Приняв из рук вестового пакет, Билый с минуту вертел его в руках, то поднося к носу, словно принюхиваясь к тому, что лежало внутри, то смотря на него со стороны, вытянув руку. Пыхтел и даже покрякивал, задумчиво собирая густую бороду в пятерню. Затем, решившись, положил пакет на стол, взял нож и одним ловким движением вскрыл сургуч с оттиском войсковой печати.

Рудь, недоуменно наблюдавший за такими приготовлениями к важному делу, отмер, шелохнувшись.

— Эх, Василь, Василь, — не злобно проговорил атаман, — никак тебя жизнь не учит. Сначала о пакете доложить следовало, а уж затем о том, с чем я тебя посылал! — И, посмотрев в сторону обескураженного приказного, махнул рукой: — Та!

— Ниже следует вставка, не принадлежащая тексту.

-- ==== Sys2Proof/Laws/PerInstr.lean ====
section
/-! SUPPORT. Statements made of each instruction alone: family `Shape` says what its encoding carries (12 R282, R283). -/

namespace Sys2Proof.Laws

set_option Elab.async false

/-- An event of the part has no slot and no encoding. An operation has one of the eight slots, and whatever its operands its
encoding carries the path tag it is given in bits 55:53 and a nonzero opcode in bits 52:45, so that it is never a nop. -/
def Shape.Statement (i : Instr) : Prop :=
  match i.slot with
  | none => ∀ tag, encode tag i = 0
  | some n => n < 8 ∧ ∀ tag, (encode tag i).extractLsb' 53 3 = tag ∧ (encode tag i).extractLsb' 45 8 ≠ 0

theorem shape_pack {i : Instr} {n : Nat} {opc : BitVec 8} {ws : Bool} {d a b : BitVec 10} {c : BitVec 14} (hs : i.slot = some n)
    (hn : n < 8) (he : ∀ tag, encode tag i = pack tag opc ws d a b c) (ho : opc ≠ 0) : Shape.Statement i := by
  unfold Shape.Statement
  rw [hs]
  exact ⟨hn, fun tag => by rw [he]; exact ⟨pack_tag .., by rwa [pack_opc]⟩⟩

theorem shape_packI {i : Instr} {n : Nat} {opc : BitVec 8} {ws : Bool} {d : BitVec 10} {imm : BitVec 34} (hs : i.slot = some n)
    (hn : n < 8) (he : ∀ tag, encode tag i = packI tag opc ws d imm) (ho : opc ≠ 0) : Shape.Statement i := by
  unfold Shape.Statement
  rw [hs]
  exact ⟨hn, fun tag => by rw [he]; exact ⟨packI_tag .., by rwa [packI_opc]⟩⟩

theorem Shape.sAddReg (ws : Bool) (d a b : Opnd) : Shape.Statement (.sAddReg ws d a b) := shape_pack rfl (by decide) (fun _ => rfl) (by decide)

theorem Shape.sAddImm (ws : Bool) (d a : Opnd) (imm : BitVec 14) : Shape.Statement (.sAddImm ws d a imm) := shape_pack rfl (by decide) (fun _ => rfl) (by decide)

theorem Shape.sSub (ws : Bool) (d a b : Opnd) : Shape.Statement (.sSub ws d a b) := shape_pack rfl (by decide) (fun _ => rfl) (by decide)

theorem Shape.sMulReg (ws : Bool) (d a b : Opnd) : Shape.Statement (.sMulReg ws d a b) := shape_pack rfl (by decide) (fun _ => rfl) (by decide)

theorem Shape.sMulImm (ws : Bool) (d a : Opnd) (imm : BitVec 14) : Shape.Statement (.sMulImm ws d a imm) := shape_pack rfl (by decide) (fun _ => rfl) (by decide)

theorem Shape.sMulh (ws : Bool) (d a b : Opnd) : Shape.Statement (.sMulh ws d a b) := shape_pack rfl (by decide) (fun _ => rfl) (by decide)

theorem Shape.sDiv (ws : Bool) (d a b : Opnd) : Shape.Statement (.sDiv ws d a b) := shape_pack rfl (by decide) (fun _ => rfl) (by decide)

theorem Shape.sRem (ws : Bool) (d a b : Opnd) : Shape.Statement (.sRem ws d a b) := shape_pack rfl (by decide) (fun _ => rfl) (by decide)

theorem Shape.sAndReg (ws : Bool) (d a b : Opnd) : Shape.Statement (.sAndReg ws d a b) := shape_pack rfl (by decide) (fun _ => rfl) (by decide)

theorem Shape.sAndImm (ws : Bool) (d a : Opnd) (imm : BitVec 14) : Shape.Statement (.sAndImm ws d a imm) := shape_pack rfl (by decide) (fun _ => rfl) (by decide)

theorem Shape.sOrReg (ws : Bool) (d a b : Opnd) : Shape.Statement (.sOrReg ws d a b) := shape_pack rfl (by decide) (fun _ => rfl) (by decide)

theorem Shape.sOrImm (ws : Bool) (d a : Opnd) (imm : BitVec 14) : Shape.Statement (.sOrImm ws d a imm) := shape_pack rfl (by decide) (fun _ => rfl) (by decide)
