-- ==== Sys2Proof/Tests/Slice0.lean ====
section
/-! SUPPORT. Tests: words of the manual decode, ill-formed terms are refused, each instruction does what its rule says on a small
state, and the hypotheses of every statement are met by a state. -/

set_option Elab.async false
set_option maxRecDepth 100000

namespace Sys2Proof.Tests

open Sys2Proof Sys2Proof.Machine Sys2Proof.Claims

/-! ## Small states -/

/-- The answer of an outcome, when it is a next state that passes a test. -/
def nx (r : Host.Outcome State Fault Refusal) (p : State → Bool) : Bool :=
  match r with
  | .next t => p t
  | _ => false

/-- One thread on core 0, context 0, that fetches; and the same while its bundle issues. -/
def thread : State := State.reset.withFetchWord 512 0
def issuing : State := { thread with issued := true }

/-- Scalar registers of the thread. -/
def withS (l : List (Fin 64 × Nat)) (s : State) : State := s.modCtx fun c => l.foldl (fun c p => c.setS p.1 (BitVec.ofNat 64 p.2)) c

/-- A page table at 4096: VA 0 to 2^30 is a coherent page at DPA 2^30, the next 2^30 a C = 0 page at 2^31; G512, all permitted. -/
def leaf (c : Bool) (frame : Nat) : Nat := 0x1F + 0x80 + (if c then 0x100 else 0) + frame + 2 ^ 40
def tables : Memory :=
  Memory.write (Memory.write (Memory.write (Memory.write [] 0x1000 (bytesOfNat 8 0x2001)) 0x2000 (bytesOfNat 8 0x3001)) 0x3000
    (bytesOfNat 8 (leaf true (2 ^ 30)))) 0x3008 (bytesOfNat 8 (leaf false (2 ^ 31)))
def mapped (s : State) : State :=
  (s.modDctx 0 fun d => { d with valid := true, ptroot := 2 }).modMem fun m => { m with bytes := tables }

/-- Bytes of memory at a DPA. -/
def withBytes (dpa : Nat) (bs : List Byte) (s : State) : State :=
  s.modMem fun m => { m with bytes := Memory.write m.bytes dpa bs }

/-- A word of a slot decodes to an instruction, which encodes to the word again. -/
def gives (n : Fin 8) (w : Nat) (i : Instr) : Bool :=
  (match decodeSlot n (BitVec.ofNat 56 w) with
  | .ok (some x) => x == i
  | _ => false) && encode 0 i == BitVec.ofNat 56 w && i.wf && i.slot == some n.val
def all (l : List (Fin 8 × Nat × Instr)) : Bool := l.all fun p => gives p.1 p.2.1 p.2.2

/-- Words of 12 R290 to R295, written out from their tables: scalar. -/
theorem test_wordsScalar1 : all [
    (0, 0x00202421414000, .sAddReg false (.main 9) (.main 33) (.oper 5)),
    (0, 0x00402421414000, .sSub false (.main 9) (.main 33) (.oper 5)),
    (0, 0x00602421414000, .sMulReg false (.main 9) (.main 33) (.oper 5)),
    (0, 0x00802421414000, .sMulh false (.main 9) (.main 33) (.oper 5)),
    (0, 0x00A02421414000, .sDiv false (.main 9) (.main 33) (.oper 5)),
    (0, 0x00C02421414000, .sRem false (.main 9) (.main 33) (.oper 5)),
    (0, 0x00E02421414000, .sAndReg false (.main 9) (.main 33) (.oper 5)),
    (0, 0x01002421414000, .sOrReg false (.main 9) (.main 33) (.oper 5)),
    (0, 0x01202421414000, .sXorReg false (.main 9) (.main 33) (.oper 5)),
    (0, 0x01402421414000, .sShlReg false (.main 9) (.main 33) (.oper 5)),
    (0, 0x01602421414000, .sShrReg false (.main 9) (.main 33) (.oper 5)),
    (0, 0x01802421414000, .sSarReg false (.main 9) (.main 33) (.oper 5)),
    (0, 0x01A02421414000, .sMinReg false (.main 9) (.main 33) (.oper 5)),
    (0, 0x01C02421414000, .sMaxReg false (.main 9) (.main 33) (.oper 5)),
    (0, 0x01E02421414203, .sSel false (.main 9) (.main 33) (.oper 5) (.last 3)),
    (0, 0x02300322003FFE, .sAddImm true (.main 0) (.latch 1 2) 0x3FFE),
    (0, 0x02700322003FFE, .sMulImm true (.main 0) (.latch 1 2) 0x3FFE),
    (0, 0x02F00322003FFE, .sAndImm true (.main 0) (.latch 1 2) 0x3FFE),
    (0, 0x03100322003FFE, .sOrImm true (.main 0) (.latch 1 2) 0x3FFE),
    (0, 0x03300322003FFE, .sXorImm true (.main 0) (.latch 1 2) 0x3FFE)] = true := by decide

/-- Words of 12 R290 to R295, written out from their tables: scalar. -/
theorem test_wordsScalar2 : all [
    (0, 0x03B00322003FFE, .sMinImm true (.main 0) (.latch 1 2) 0x3FFE),
    (0, 0x03D00322003FFE, .sMaxImm true (.main 0) (.latch 1 2) 0x3FFE),
    (0, 0x0340242100003F, .sShlImm false (.main 9) (.main 33) 63),
    (0, 0x0360242100003F, .sShrImm false (.main 9) (.main 33) 63),
    (0, 0x0380242100003F, .sSarImm false (.main 9) (.main 33) 63),
    (0, 0x04002700000007, .sLi false (.main 9) 0x300000007),
    (0, 0x04202420000001, .sLih false (.main 9) 0x20000001),
    (0, 0x04402421414005, .sAddsc false (.main 9) (.main 33) (.oper 5) 5),
    (0, 0x04602400000008, .sGetc false (.main 9) 8),
    (0, 0x04800021000007, .sSetc (.main 33) 7),
    (0, 0x0600002180C000, .sCmpEqReg (.main 33) (.last 3)),
    (0, 0x08000105002001, .sCmpEqImm (.oper 5) 0x2001),
    (0, 0x0620002180C000, .sCmpNeReg (.main 33) (.last 3)),
    (0, 0x08200105002001, .sCmpNeImm (.oper 5) 0x2001),
    (0, 0x0640002180C000, .sCmpLtReg (.main 33) (.last 3)),
    (0, 0x08400105002001, .sCmpLtImm (.oper 5) 0x2001),
    (0, 0x0660002180C000, .sCmpLeReg (.main 33) (.last 3)),
    (0, 0x08600105002001, .sCmpLeImm (.oper 5) 0x2001),
    (0, 0x0680002180C000, .sCmpGtReg (.main 33) (.last 3)),
    (0, 0x08800105002001, .sCmpGtImm (.oper 5) 0x2001)] = true := by decide

/-- Words of 12 R290 to R295, written out from their tables: scalar. -/
theorem test_wordsScalar3 : all [
    (0, 0x06A0002180C000, .sCmpGeReg (.main 33) (.last 3)),
    (0, 0x08A00105002001, .sCmpGeImm (.oper 5) 0x2001),
    (0, 0x06C0002180C000, .sCmpLtuReg (.main 33) (.last 3)),
    (0, 0x08C00105002001, .sCmpLtuImm (.oper 5) 0x2001),
    (0, 0x06E0002180C000, .sCmpLeuReg (.main 33) (.last 3)),
    (0, 0x08E00105002001, .sCmpLeuImm (.oper 5) 0x2001),
    (0, 0x0700002180C000, .sCmpGtuReg (.main 33) (.last 3)),
    (0, 0x09000105002001, .sCmpGtuImm (.oper 5) 0x2001),
    (0, 0x0720002180C000, .sCmpGeuReg (.main 33) (.last 3)),
    (0, 0x09200105002001, .sCmpGeuImm (.oper 5) 0x2001)] = true := by decide

/-- Words of 12 R290 to R295, written out from their tables: control. -/
theorem test_wordsControl1 : all [
    (0, 0x0C0000000007FF, .sJmp 2047),
    (0, 0x0C300000000011, .sJal true (.main 0) 17),
    (0, 0x0C400021000000, .sJr (.main 33)),
    (0, 0x0C60000409BEEF, .sJbank 0xBEEF 1033),
    (0, 0x0C8000210007FF, .sLoopReg (.main 33) 2047),
    (0, 0x0CA002AF378003, .sLoopImm 0xABCDE 3),
    (0, 0x0CC00000000040, .sMark 64),
    (0, 0x0CE0000000000F, .sTrap 15),
    (0, 0x0D000021000000, .sTret (.main 33)),
    (0, 0x0D200000000000, .sYield),
    (0, 0x0D400000000000, .sHalt)] = true := by decide

/-- Words of 12 R290 to R295, written out from their tables: vector. -/
theorem test_wordsVector1 : all [
    (1, 0x00202421416802, .vAdd .va false (.main 9) (.main 33) (.oper 5) 5 2),
    (2, 0x00402421416802, .vSub .vb false (.main 9) (.main 33) (.oper 5) 5 2),
    (1, 0x00602421416802, .vMul .va false (.main 9) (.main 33) (.oper 5) 5 2),
    (2, 0x00802421416802, .vFma .vb false (.main 9) (.main 33) (.oper 5) 5 2),
    (1, 0x00A02421416802, .vMin .va false (.main 9) (.main 33) (.oper 5) 5 2),
    (2, 0x00C02421416802, .vMax .vb false (.main 9) (.main 33) (.oper 5) 5 2),
    (1, 0x00E02421000806, .vAbs .va false (.main 9) (.main 33) 1 6),
    (2, 0x01002421417800, .vAnd .vb false (.main 9) (.main 33) (.oper 5) 7),
    (2, 0x01202421417800, .vOr .vb false (.main 9) (.main 33) (.oper 5) 7),
    (2, 0x01402421417800, .vXor .vb false (.main 9) (.main 33) (.oper 5) 7),
    (1, 0x01602421415003, .vShlVec .va false (.main 9) (.main 33) (.oper 5) 2 3),
    (2, 0x036024210B5004, .vShlImm .vb false (.main 9) (.main 33) 2 45 4),
    (1, 0x01802421415003, .vShrVec .va false (.main 9) (.main 33) (.oper 5) 2 3),
    (2, 0x038024210B5004, .vShrImm .vb false (.main 9) (.main 33) 2 45 4),
    (1, 0x01A02421415003, .vSarVec .va false (.main 9) (.main 33) (.oper 5) 2 3),
    (2, 0x03A024210B5004, .vSarImm .vb false (.main 9) (.main 33) 2 45 4),
    (1, 0x02001421415801, .vCmpEq .va false (.main 5) (.main 33) (.oper 5) 3 1),
    (1, 0x02001421415811, .vCmpNe .va false (.main 5) (.main 33) (.oper 5) 3 1),
    (1, 0x02001421415821, .vCmpLt .va false (.main 5) (.main 33) (.oper 5) 3 1),
    (1, 0x02001421415831, .vCmpLe .va false (.main 5) (.main 33) (.oper 5) 3 1)] = true := by decide

/-- Words of 12 R290 to R295, written out from their tables: vector. -/
theorem test_wordsVector2 : all [
    (1, 0x02001421415841, .vCmpGt .va false (.main 5) (.main 33) (.oper 5) 3 1),
    (1, 0x02001421415851, .vCmpGe .va false (.main 5) (.main 33) (.oper 5) 3 1),
    (1, 0x02200005000000, .vAny .va (.main 5)),
    (2, 0x02400204000000, .vAll .vb (.last 4)),
    (1, 0x04002421002358, .vCvt .va false (.main 9) (.main 33) 4 3 8 5),
    (2, 0x04202421416030, .vRq .vb false (.main 9) (.main 33) (.oper 5) 4 3),
    (1, 0x04402421416002, .vScacc .va false (.main 9) (.main 33) (.oper 5) 4 2),
    (1, 0x06002421417000, .vPerm .va false (.main 9) (.main 33) (.oper 5) 6),
    (1, 0x062024210FF000, .vRot .va false (.main 9) (.main 33) 6 63),
    (1, 0x06402421003000, .vBcast .va false (.main 9) (.main 33) 6),
    (1, 0x06602400003002, .vIota .va false (.main 9) 6 2),
    (1, 0x068024210F8000, .vExt .va false (.main 9) (.main 33) 62),
    (2, 0x08002421000801, .vRsum .vb false (.main 9) (.main 33) 1 1),
    (2, 0x08202421000801, .vRmin .vb false (.main 9) (.main 33) 1 1),
    (2, 0x08402421000801, .vRmax .vb false (.main 9) (.main 33) 1 1),
    (2, 0x08602421000801, .vScan .vb false (.main 9) (.main 33) 1 1),
    (1, 0x0A002421000802, .vRcp .va false (.main 9) (.main 33) 1),
    (1, 0x0A202421000802, .vRsq .va false (.main 9) (.main 33) 1),
    (1, 0x0A402421000802, .vExp2 .va false (.main 9) (.main 33) 1),
    (1, 0x0A602421000802, .vLog2 .va false (.main 9) (.main 33) 1)] = true := by decide

/-- Words of 12 R290 to R295, written out from their tables: vector. -/
theorem test_wordsVector3 : all [
    (2, 0x0C002421414800, .vThrcnt .vb false (.main 9) (.main 33) (.oper 5) 1 0),
    (2, 0x0C202421414800, .vThrsel .vb false (.main 9) (.main 33) (.oper 5) 1 0),
    (1, 0x0C402421414862, .vGnorm .va false (.main 9) (.main 33) (.oper 5) 1 6),
    (1, 0x0E001406810000, .kAnd .va false (.main 5) (.main 6) (.last 4)),
    (2, 0x0E201406810000, .kOr .vb false (.main 5) (.main 6) (.last 4)),
    (1, 0x0E401406000000, .kNot .va false (.main 5) (.main 6)),
    (1, 0x0E602406000000, .kPop .va false (.main 9) (.main 6))] = true := by decide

Через секунду, словно забыв о казаке, станичный батька снова взял пакет в руки и достал из него аккуратно сложенный лист бумаги. Рудь почувствовал, как заалели краешки ушей, и с усилившимся интересом стал наблюдать за всем, что происходило. Кто знает? Может, и он когда-нибудь так сядет в кресло.

Атаман пробегал глазами по листу бумаги, на котором ровными строчками красовался каллиграфически написанный шрифт. В конце письма стояла круглая войсковая печать — такая же, как была на сургуче. Иван Михайлович, читая, то слегка хмурился, то широко открывал глаза, а в конце письма его губы растянулись в довольной улыбке. Он разгладил усы, мельком глянул на казака и снова прочел все письмо от начала до конца.

— Ага! Так — то! Ай маладца! — раздавалось в тишине хаты.

Видно было по всему, что новости добрые. Василь стоял навытяжку, боясь задать вопрос. «Сколько бы ни продлилось, буду ждать!» — пронеслась мысль.

Иван Михайлович, дочитав, снова аккуратно сложил лист бумаги. Взяв в руки конверт, чтобы положить письмо внутрь, он удивленно крякнул и повернул бумажный склеенный сверток. Из него выпал еще один, сложенный так же, как и предыдущий, лист бумаги. Билый раскрыл лист, и вновь улыбка отразилась на его лице.

— Ай, да добрые ж вести привез ты, Василь! — хлопнув ладонями, воскликнул атаман. — Ох и добрые! — И, повернувшись к образам, истово перекрестился. — Слава Богу за всё!

— Дозволь, батько? — Дверь хаты отворилась, и на пороге возникла фигура старшего сына. Прежде чем появиться перед очами отца, Микола тщательно вычистил пыль с бешмета и шаровар и натер голенища ичиг. В руках он держал кувшин квасу и шепнул Василю, не разжимая губ: — Отомри. Пей.

Приказной принял кувшин и с благодарностью отошел в угол.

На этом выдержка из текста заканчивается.